Einde inhoudsopgave
Scheepvaartreglement Gemeenschappelijke Maas
Artikel 2.02 Kentekens van kleine schepen
Geldend
Geldend vanaf 01-07-1996
- Redactionele toelichting
Zie voor de oorspronkelijke plaatsing en voorgaande versie van dit reglement de bijlage bij het Besluit van 21-04-1994, Stb. 340. Dit reglement treedt tegelijk in werking met de Wet van 29-03-1996, Stb. 257.
- Bronpublicatie:
18-06-1996, Stb. 1996, 327 (uitgifte: 28-06-1996, kamerstukken/regelingnummer: -)
- Inwerkingtreding
01-07-1996
- Bronpublicatie inwerkingtreding:
19-06-1996, Stb. 1996, 325 (uitgifte: 28-06-1996, kamerstukken/regelingnummer: -)
- Vakgebied(en)
Vervoersrecht / Binnenvaart
1.
Een klein schip mag niet deelnemen aan de scheepvaart, indien hierop niet zijn aangebracht:
- a.
hetzij de naam van het schip die ook een kenspreuk kan zijn, hetzij de naam van de instelling waaraan het schip toebehoort of de gebruikelijke afkorting daarvan, al dan niet gevolgd door een nummer, aan de buitenzijde van het schip in lichte kleur op donkere ondergrond of in donkere kleur op lichte ondergrond in goed leesbare en onuitwisbare Latijnse letters en Arabische cijfers;
- b.
de naam en de woonplaats van de eigenaar op een in het oog vallende plaats aan de binnen- of de buitenzijde van het schip.
2.
Op een bijboot van een schip behoeft echter, aan de binnen- of de buitenzijde, slechts een zodanig kenteken te zijn aangebracht, dat daaruit kan worden opgemaakt wie de eigenaar is.
3.
Onverminderd het bepaalde in het tweede lid is het eerste lid, onder b, niet van toepassing op een door spierkracht voortbewogen schip noch op een zeilschip met een lengte van minder dan 7 m.
4.
Onverminderd de bepalingen van het eerste lid moet een snelle motorboot ook nog voorzien zijn van een bijzonder kenteken dat is aangebracht aan weerszijden van de romp en toegekend is door:
- a.
ofwel in Nederland door de Dienst Wegverkeer;
- b.
ofwel in België door het betrokken Bestuur van één der Gewesten.

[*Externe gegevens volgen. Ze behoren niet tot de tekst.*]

-- ==== Sys2Proof/Machine/Supervision.lean ====
section
/-! DEFINITION. The inputs the Maltster watches (07 R226-R245), the front panel's LED codes (03 Table 03-12), the Maltster's restart (07 R246, R247, 06 R210) and the locate function
(07 R248-R252). Filtering is done before these commands: each stands for a filtered event. -/

namespace Sys2Proof.Machine
open Sys2Proof

/-- Locate is active while any target bit is set (07 R249). -/
def Malt.locating (m : Malt) : Bool := m.locTray || m.locBays != 0

/-! ### Front panel (03 Table 03-12): priority row shown, 0 off -/

/-- First row, counting from 1, whose condition holds. -/
def firstRow : Nat → List Bool → Nat
  | _, [] => 0
  | n, b :: bs => if b then n else firstRow (n + 1) bs

def State.svcIs (s : State) (t : TunId) (v : SvcState) : Bool := (s.tun t).svc.state == v

/-- A warning latched: WARN_N since ALERT_STATUS [2] was last cleared, or a cartridge event not cleared (assumption 162, DESIGN CHOICE). -/
def State.warnLatched (s : State) : Bool :=
  s.malt.warnSeen || s.bays.any (fun b => b.refusal != 0 || b.unlatchedRemoval)

def State.ledTray (s : State) : Nat :=
  let palish (t : TunId) := s.svcIs t .pale || s.svcIs t .full
  let poweredT := allTuns.filter fun t => !(tunOff s t)
  firstRow 1
    [ s.tray.leakLow || allTuns.any (fun t => (s.mtun t).thermLatch),
      s.tray.partialSeat || s.tray.tripUnder || s.tray.tripOver || s.malt.imageFailed || allTuns.any (fun t => (s.mtun t).pinFault),
      s.warnLatched,
      s.tray.pwrEn && allTuns.any (fun t => !(palish t)),
      !poweredT.isEmpty && poweredT.all palish && poweredT.any (fun t => s.svcIs t .pale),
      allTuns.all (fun t => s.svcIs t .full),
      s.malt.alive && !s.tray.mainClosed ]

def State.ledLocate (s : State) : Nat :=
  firstRow 1 [s.malt.locating, !s.tray.mainClosed || allTuns.all (fun t => tunOff s t)]

/-- A Tun's health LED; off while it is OFF but for a thermal trip and a refused power-on (07 R222, assumption 168, DEDUCED). -/
def State.ledTun (s : State) (t : TunId) : Nat :=
  let m := s.mtun t
  let on := !(tunOff s t)
  firstRow 1
    [ m.thermLatch, (on && m.errLatched) || m.power == 4, s.svcIs t .pale && (s.tun t).svc.caskFail != 0, s.svcIs t .fenced,
      s.svcIs t .draining, s.svcIs t .cold, s.svcIs t .pale, s.svcIs t .full ]

/-- Every port and link the Maltster last saw of a bay's cartridge is up, and there is one (03 Table 03-12, 07 R245). -/
def State.bayAllUp (s : State) (n : Nat) : Bool :=
  if n < 4 then
    let t := TunId.fromNum n
    let a := (s.tun t).asm
    let ids := List.range (a.endpointPorts (s.tun t).rack.plan) ++ (List.range a.annexGroups).map (192 + ·)
    ids.all ((s.mtun t).portUps.contains ·)
  else allTuns.all fun t => (s.mtun t).portUps.contains (255 + n)

/-- A bay's LED, off when the bay is empty (03 Table 03-12). -/
def State.ledBay (s : State) (n : Nat) : Nat :=
  let b := s.bay n
  if !b.present then 0 else
  firstRow 1
    [ s.malt.locBays.getLsbD n, b.refusal != 0 || b.readFail, b.overcurrent, !b.latched,
      b.latched && b.accepted && !(s.bayAllUp n), b.latched && b.accepted ]

/-- LED_STATE (06 Table 06-15). -/
def State.ledWord (s : State) : Word :=
  BitVec.ofNat 32 (s.ledTray * 2 ^ 28 + s.ledLocate * 2 ^ 24 + s.ledTun .t3 * 2 ^ 20 + s.ledTun .t2 * 2 ^ 16 +
    s.ledTun .t1 * 2 ^ 12 + s.ledTun .t0 * 2 ^ 8)

/-- BAY_LED_STATE (06 Table 06-15). -/
def State.bayLedWord (s : State) : Word :=
  (List.range 6).foldl (fun w n => w ||| fieldAt (BitVec.ofNat 4 (s.ledBay n)) (4 * n)) 0

/-! ### Levels held through a restart (07 Table 07-6) -/

/-- TRAY, LOCATE and Tun LEDs as they show: a Maltster that is not running holds them, but the boot ROM shows an image failure
(08 R267). -/
def State.ledShown (s : State) : Word :=
  if s.malt.alive then s.ledWord else if s.malt.imageFailed then 0x20000000 else s.malt.heldLed

def State.bayLedShown (s : State) : Word := if s.malt.alive then s.bayLedWord else s.malt.heldBayLed

/-- The Maltster drives ALERT_N: while an alert is pending and a bus is in SMBus mode, or held through its restart (06 R204, 07
R246). -/
def State.alertDriven (s : State) : Bool :=
  if s.malt.alive then s.malt.alertPending && (!s.malt.buses.d0.modeNow || !s.malt.buses.d1.modeNow) else s.malt.heldAlert

/-- TUN_PINS [7:0] (06 Table 06-14). -/
def MTun.pins (m : MTun) : Byte :=
  (if m.errStorm then 0x20 else 0) ||| (if m.pinFault then 0x10 else 0) ||| (if m.hbLost then 0x08 else 0) |||
  (if m.thermLatch then 0x04 else 0) ||| (if m.warn then 0x02 else 0) ||| (if m.errLatched then 0x01 else 0)

/-- The Maltster watches a Tun's pins from `ms` after its cold reset was released to the start of its power-down (07 Table 07-5). -/
def watched (s : State) (t : TunId) (ms : Nat) : Bool :=
  let m := s.mtun t
  s.malt.alive && !(tunOff s t) && m.seq == .idle && (match m.releasedAt with | none => false | some w => decide (ms ≤ msSince s w))

/-- A filtered edge of ERR_N: counted either way; a falling edge while armed latches, alerts, logs and disarms
(07 R227, R229). -/
def execErrNEdge (t : TunId) (falling : Bool) (s : State) : Res :=
  if watched s t 50 then
    let s := s.modMTun t fun m => { m with errEdges := satInc m.errEdges, errWindow := m.errWindow + 1 }
    let m := s.mtun t
    if falling && m.errArmed then
      let s := s.modMTun t fun m => { m with errLatched := true, errArmed := false }
      .next ((s.raise 3).log 3 (tunObj t) 0x0030 ([(s.mtun t).pins] ++ halfBytes m.errEdges))
    else .next s
  else .next s

/-- ERR_N high for 100 ms without a break (07 R228). -/
def execErrNRearm (t : TunId) (s : State) : Res :=
  let m := s.mtun t
  if watched s t 50 && !m.errArmed then
    let s := s.modMTun t fun m => { m with errLatched := false, errArmed := true }
    .next (s.log 0 (tunObj t) 0x0031 ([0] ++ halfBytes m.errEdges))
  else .next s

Aan boord van een varende snelle motorboot moet het certificaat of document van het aan de eigenaar uitgereikte kenteken aanwezig zijn.
De afmetingen van de letters en cijfers moeten bedragen:
- i.
in het geval bedoeld onder a: hoogte tenminste 150 mm, breedte 100 mm, stamdikte 20 mm;
- ii.
in het geval bedoeld onder b: hoogte 210 mm, breedte 120 mm, stamdikte 40 mm.
Het voornoemde kenteken moet duidelijk leesbaar en onuitwisbaar zijn; het moet licht van kleur zijn op donkere ondergrond of donker van kleur op lichte ondergrond.